### Exercise prompt:
Locate the line bearing "configuration, selection -/" in the material below, then reproduce it and each following line up to and including the line bearing "def Obligations.ResetLeavesUninitialized : Prop".
= = = = =
-- ==== Sys2Proof/Certificates/Slice0/Obligations.lean ====
section
/-! DEFINITION. The statements for the provers, in the order of OBLIGATIONS.json. -/

open Sys2Proof Sys2Proof.Machine

/-! ## Reset, configuration, selection -/

/-- R290: reset, at power-up and whenever it is asserted, puts the registers of R42 at their values, leaves the data
registers without a value, keeps thresholds and configuration, issues no transaction and performs no delay. That the
records start empty again is the model's own (log 7). -/
def Obligations.ResetLeavesUninitialized : Prop :=
  (State.reset.dstate = .uninitialized ∧ State.reset.phase = .idle ∧ State.reset.err = .none ∧
    State.reset.rdValid = false ∧ State.reset.pollCnt = 0 ∧ State.reset.busReq = false ∧
    State.reset.trace = [] ∧ State.reset.resp = []) ∧
  ∀ s : State, s.rst = true → step s = .next
    { s with
      dstate := .uninitialized, phase := .idle, err := .none, rdValid := false, pollCnt := 0, busReq := false,
      status := Config.freeStatus s.draws, frame := Config.freeFrame s.draws,
      rawH := Config.freeRawH s.draws, rawT := Config.freeRawT s.draws,
      temp := Config.freeTemp s.draws, hum := Config.freeHum s.draws,
      draws := s.draws + 1, rst := false, trace := [], resp := [] }

/-- The invariant holds at reset. -/
def Obligations.ResetMeetsTheInvariant : Prop := Inv State.reset

/-- Every step keeps the invariant (R27, R35, R46, R47). -/
def Obligations.StepKeepsTheInvariant : Prop :=
  ∀ s t : State, Inv s → step s = .next t → Inv t

/-- From a state that meets the invariant a step always answers a next state (R250, R268: errors are results, waits are
steps). -/
def Obligations.StepNeverStops : Prop :=
  ∀ s : State, Inv s → ∃ t : State, step s = .next t

/-- R100, R130: in IDLE the step takes the host's next presentation off the port and runs the operation it decodes to. -/
def Obligations.StepRunsTheDecodedHostOperation : Prop :=
  ∀ (s : State) (w : HostWord) (rest : List HostWord) (i : Instr),
    s.rst = false → s.phase = .idle → s.hostIn = w :: rest → decode s.cfg.tsBits (.host w) = .ok i →
    step s = exec i { s with hostIn := rest }

/-- R100: a wire command, a bus read and DECODE are selected by the phase the block is in. -/
def Obligations.StepRunsThePhasesOperation : Prop :=
  ∀ s : State, s.rst = false →
    (s.phase = .iRstW → step s = exec .softReset s) ∧
    (s.phase = .iCfgW → step s = exec .initCfg s) ∧
    (s.phase = .mTrgW → step s = exec .trigger s) ∧
    (s.phase = .iStR ∨ s.phase = .mPollR → step s = exec .statusRead s) ∧
    (s.phase = .mFrmR → step s = exec .frameRead s) ∧
    (s.phase = .mDec → step s = exec .decode s)

/-- The model's interface (log 8): a word of the operation table, placed in any state, is the very next operation, run on
the state with what the word itself is: an answer of the bus first among the answers to come, a command's success
likewise, nothing more for a host operation. -/
def Obligations.StepRunsThePlacedWord : Prop :=
  ∀ (s : State) (nbits w : Nat) (i : Instr),
    decodeTableWord nbits w = some i → i.wf s.cfg.tsBits = true →
    ∃ word : OpWord, word ∈ OpWord.ofTable nbits w ∧ decode tableTsBits word = .ok i ∧
      step (s.withFetchWord nbits w) = exec i (s.supply word i) ∧
      (∀ h : HostWord, word = .host h → s.supply word i = { s with phase := .idle, rst := false }) ∧
      (∀ bytes : List Byte, word = .answer bytes → s.supply word i =
        { s with phase := issuingPhase i, rst := false, busIn := some (.ok bytes) :: s.busIn }) ∧
      (∀ bytes : List Byte, word = .command bytes → s.supply word i =
        { s with phase := issuingPhase i, rst := false, busIn := some (.ok []) :: s.busIn })

/-- R108: a HOST code other than 0x01 to 0x04 is not accepted: no state changes and there is no response. The
presentation itself is over (log 9). -/
def Obligations.UnknownHostCodeChangesNothing : Prop :=
  ∀ (s : State) (w : HostWord) (rest : List HostWord),
    s.rst = false → s.phase = .idle → s.hostIn = w :: rest →
    w.code ≠ 0x01#8 → w.code ≠ 0x02#8 → w.code ≠ 0x03#8 → w.code ≠ 0x04#8 →
    step s = .next { s with hostIn := rest }

/-- R130: an operation presented while PHASE is not IDLE is not accepted and has no effect, and the port is not looked
at. That exec then answers the same state is the model's form of it (log 6). -/
def Obligations.HostIsNotHeardWhileRunning : Prop :=
  ∀ s : State, s.phase ≠ .idle →
    (∀ i : Instr, i = .init ∨ i = .read ∨ i = .classify ∨ (∃ ts, i = .encode ts) → exec i s = .next s) ∧
    (s.rst = false → ∀ t : State, step s = .next t → t.hostIn = s.hostIn)

/-- R21: with PHASE = IDLE and nothing presented the block takes no step of its own. -/
def Obligations.IdleBlockWaitsForTheHost : Prop :=
  ∀ s : State, s.rst = false → s.phase = .idle → s.hostIn = [] → step s = .next s

/-! ## Encoding -/

/-- Decode and encode agree in both directions (R91, R93, R94, R100). -/
def Obligations.DecodeAndEncodeAgree : Prop :=
  (∀ (tsBits : Nat) (i : Instr), i.wf tsBits = true → decode tsBits (encode i) = .ok i) ∧
  (∀ (tsBits : Nat) (bytes : List Byte) (i : Instr),
    decode tsBits (.command bytes) = .ok i → encode i = .command bytes) ∧
  (∀ (tsBits : Nat) (w : HostWord) (i : Instr),
    decode tsBits (.host w) = .ok i →
    encode i = .host ⟨w.code, if w.code = 0x04#8 then w.operand % 2 ^ tsBits else 0⟩)

/-- The words of the operation table decode to their rows. -/
def Obligations.TableWordsDecode : Prop :=
  decodeTableWord 8 0x01 = some .init ∧ decodeTableWord 8 0x02 = some .read ∧
  decodeTableWord 8 0x03 = some .classify ∧ decodeTableWord 40 0x0400003039 = some (.encode 12345) ∧
  decodeTableWord 8 0xBA = some .softReset ∧ decodeTableWord 24 0xE10800 = some .initCfg ∧
  decodeTableWord 24 0xAC3300 = some .trigger ∧ decodeTableWord 8 0x88 = some .statusRead ∧
  decodeTableWord 48 0x0019999A6666 = some .frameRead ∧ decodeTableWord 24 0xE10801 = none

/-! ## INIT -/

/-- R131, R132: INIT is accepted from Uninitialized, Ready and Faulted, and clears ERR and RD_VALID. -/
def Obligations.InitIsAccepted : Prop :=
  ∀ s : State, s.phase = .idle → s.dstate = .uninitialized ∨ s.dstate = .ready ∨ s.dstate = .faulted →
    exec .init s = .next { s with err := .none, rdValid := false, dstate := .resetting, phase := .iAcq }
= = = = =
### Task result:
/-! ## Reset, configuration, selection -/

/-- R290: reset, at power-up and whenever it is asserted, puts the registers of R42 at their values, leaves the data
registers without a value, keeps thresholds and configuration, issues no transaction and performs no delay. That the
records start empty again is the model's own (log 7). -/
def Obligations.ResetLeavesUninitialized : Prop :=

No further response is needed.